Mesenchymal stem cells separated and cultured from frozen umbilical cord tissue prepared by the same method as used for the measurement of differentiation into adipocytes were added to DMEM (10 vol% FBS added) at a cell density (5,000 to 10,000 cells). / Cm ² ) in a 48-well culture plate and cultured overnight. The cells are divided into two groups, and one group of media is a bone medium containing dexamethasone, L-glutamine, ascorbate, penicillin / streptomycin, MCGS, β-glycerophosphate in a basic medium for osteoblast differentiation (Lonza). It was replaced with an osteoblast differentiation induction medium supplemented with an additive factor set for blast differentiation (Lonza), and differentiation culture was performed for 3 weeks while changing the medium every 3 to 4 days. This group was designated as an osteoblast induction group. In the other group, the medium was replaced with fresh DMEM (10 vol% FBS added), and cultured for 3 weeks while changing the medium every 3 to 4 days. This group was used as a control group. After culturing, the cells were washed once with PBS, 0.2 mL of PBS and 0.2 mL of 2M hydrochloric acid were added to each well, and left at 37 ° C. for 1 hour to release calcium accumulated in the cells from the cells. I let you. The concentration of released calcium was quantified using Calcium E-Test Wako (Wako Pure Chemical Industries, Ltd.). As a result, the free calcium concentration was 1.53 mg / dL in the control group, whereas it was as high as 24.88 mg / dL in the osteoblast differentiation induction group.

  This result shows that mesenchymal stem cells separated and cultured from frozen umbilical cord tissue are differentiated into osteoblasts by culturing in an osteoblast differentiation-inducing medium, and calcium accumulates in the cells. This shows that mesenchymal stem cells separated and cultured from frozen umbilical cord tissue have the ability to differentiate into osteoblasts.
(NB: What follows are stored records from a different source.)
-- ==== Sys2Proof/Laws/Answers.lean ====
section
/-! SUPPORT. The block never stops: every command answers a next state, and after it ATTN is what its terms say wherever the
command changed anything. -/

namespace Sys2Proof.Machine

/-- The outcome of a command that runs: unchanged, or a state in which ATTN follows its terms (R173). -/
def Settles (s : State) (o : Outcome) : Prop := o = .next s ∨ ∃ u : State, o = .next u.followAttn

theorem settles_same (s : State) : Settles s (.next s) := .inl rfl
theorem settles_done (s u : State) : Settles s (done u) := .inr ⟨u, rfl⟩
theorem settles_doneLists (s u v : State) : Settles s (doneLists u v) := .inr ⟨_, rfl⟩

theorem settles_hostNow (tag : Byte) (kind : Nat) (cmd : Instr) (owner : State → Reply) (s : State) :
    Settles s (hostNow tag kind cmd owner s) := by
  unfold hostNow
  split
  · exact settles_same s
  · exact settles_doneLists s _ _

theorem settles_hostStepped (tag : Byte) (kind : Nat) (cmd : Instr) (owner : State → Reply) (s : State) :
    Settles s (hostStepped tag kind cmd owner s) := by
  unfold hostStepped
  split
  · exact settles_same s
  · exact settles_done s _

theorem settles_hostLater (tag : Byte) (kind : Nat) (cmd : Instr) (owner : HostRef → State → Reply ⊕ State) (s : State) :
    Settles s (hostLater tag kind cmd owner s) := by
  unfold hostLater
  split
  · exact settles_same s
  · split <;> exact settles_doneLists s _ _

theorem settles_panelNow (src : PanelRef) (code : Nat) (cmd : Instr) (owner : State → State × PanelAnswer) (s : State) :
    Settles s (panelNow src code cmd owner s) := settles_doneLists s _ _

/-! ### The commands that are no request -/

theorem settles_warmReset (s : State) : Settles s (execWarmReset s) := by
  unfold execWarmReset
  split <;> exact settles_done s _

theorem settles_secEdge (sinceTick : Nat) (s : State) : Settles s (execSecEdge sinceTick s) := by
  unfold execSecEdge
  split <;> first | exact settles_done s _ | exact settles_same s

theorem settles_dividerTick (s : State) : Settles s (execDividerTick s) := by
  unfold execDividerTick
  split
  · exact settles_same s
  · split <;> exact settles_done s _
  · exact settles_done s _

theorem settles_enterHoldover (s : State) : Settles s (execEnterHoldover s) := by
  unfold execEnterHoldover
  split <;> first | exact settles_done s _ | exact settles_same s

theorem settles_minuteEvent (s : State) : Settles s (execMinuteEvent s) := by
  unfold execMinuteEvent
  split <;> first | exact settles_done s _ | exact settles_same s

theorem settles_secondEvent (s : State) : Settles s (execSecondEvent s) := by
  unfold execSecondEvent
  split <;> first | exact settles_doneLists s _ _ | exact settles_same s

theorem settles_windowExpiry (channel : Nat) (s : State) : Settles s (execWindowExpiry channel s) := by
  unfold execWindowExpiry
  repeat' split
  all_goals first | exact settles_doneLists s _ _ | exact settles_same s

theorem settles_absenceExpiry (channel : Nat) (s : State) : Settles s (execAbsenceExpiry channel s) := by
  unfold execAbsenceExpiry
  repeat' split
  all_goals first | exact settles_doneLists s _ _ | exact settles_same s

theorem settles_startsAndEnds (s : State) : Settles s (execStartsAndEnds s) := by
  unfold execStartsAndEnds
  split <;> first | exact settles_doneLists s _ _ | exact settles_same s

theorem settles_windowOpening (s : State) : Settles s (execWindowOpening s) := by
  unfold execWindowOpening
  split <;> first | exact settles_done s _ | exact settles_same s

theorem settles_commit (s : State) : Settles s (execCommit s) := by
  unfold execCommit
  split <;> first | exact settles_doneLists s _ _ | exact settles_same s

theorem settles_closureTimes (s : State) : Settles s (execClosureTimes s) := by
  unfold execClosureTimes
  split <;> first | exact settles_done s _ | exact settles_same s

theorem settles_retirementWalk (s : State) : Settles s (execRetirementWalk s) := by
  unfold execRetirementWalk
  split <;> first | exact settles_done s _ | exact settles_same s

theorem settles_retirementWalkStep (s : State) : Settles s (execRetirementWalkStep s) := by
  unfold execRetirementWalkStep; split <;> first | exact settles_doneLists s _ _ | exact settles_same s

theorem settles_seriesPassStep (s : State) : Settles s (execSeriesPassStep s) := by
  unfold execSeriesPassStep
  split <;> first | exact settles_done s _ | exact settles_same s

theorem settles_materialisationWalk (s : State) : Settles s (execMaterialisationWalk s) := by
  unfold execMaterialisationWalk
  split <;> first | exact settles_done s _ | exact settles_same s

theorem settles_materialisationWalkStep (s : State) : Settles s (execMaterialisationWalkStep s) := by
  unfold execMaterialisationWalkStep; split <;> first | exact settles_doneLists s _ _ | exact settles_same s

theorem settles_planningWalk (s : State) : Settles s (execPlanningWalk s) := by
  unfold execPlanningWalk
  split <;> first | exact settles_done s _ | exact settles_same s

theorem settles_planningWalkStep (s : State) : Settles s (execPlanningWalkStep s) := by
  unfold execPlanningWalkStep
  split
  · exact settles_same s
  · split
    · exact settles_done s _
    · split <;> first | exact settles_doneLists s _ _ | exact settles_done s _

theorem settles_cancelPassStep (s : State) : Settles s (execCancelPassStep s) := by
  unfold execCancelPassStep
  dsimp only
  split <;> first | exact settles_doneLists s _ _ | exact settles_same s

theorem settles_takeRequestFrame (s : State) : Settles s (execTakeRequestFrame s) := by
  unfold execTakeRequestFrame
  split
  · exact settles_same s
  · split <;> first | exact settles_done s _ | exact settles_same s

theorem settles_searchTake (s : State) : Settles s (execSearchTake s) := by
  unfold execSearchTake
  split <;> first | exact settles_done s _ | exact settles_same s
  According to the present invention, umbilical cord tissue can be stored for a long time by a simple method, and stem cells such as mesenchymal stem cells can be efficiently separated and cultured from the stored umbilical cord tissue. This makes it possible to effectively use the umbilical cord tissue as a cell source used for regenerative medicine.

1a, 1b Entrance / exit (hollow part side)
2a, 2b Entrance / exit (external side)
3 Cell culture vessel (hollow fiber membrane module)
4, 5 Culture solution storage container 6, 7 Liquid feed pump 8, 9 Waste liquid collection container (cell collection container)

Claims (6)

i) Step of slicing umbilical cord tissue collected from a living body so that the maximum diameter is 6 mm or less ii) The umbilical cord tissue that has been minced in lyoprotective solution, umbilical cord tissue weight / (umbilical cord tissue weight + frozen) Step of immersing so that the weight of the protective liquid is 10 wt% or more and less than 50 wt% iii) The umbilical cord including the step of putting the umbilical cord tissue and cryoprotective liquid into the container and cryopreserving them in an environment of -80 ° C or lower How to save the organization. iv) a step of thawing the frozen umbilical cord tissue obtained by the method of claim 1 and washing with a culture solution v) a step of washing with a protease solution vi) a step of digesting the umbilical cord tissue in a protease solution A method of preparing tissue-derived stem cells.   The method according to claim 2, wherein the protease is collagenase and / or dispase.   The method according to claim 2 or 3, wherein the stem cells are mesenchymal stem cells.   A method for culturing stem cells derived from umbilical cord tissue, comprising seeding a cell suspension obtained by the method according to any one of claims 2 to 4 on a culture substrate and culturing the adhered stem cells.   The culture method according to claim 5, wherein the culture substrate is a hollow fiber membrane.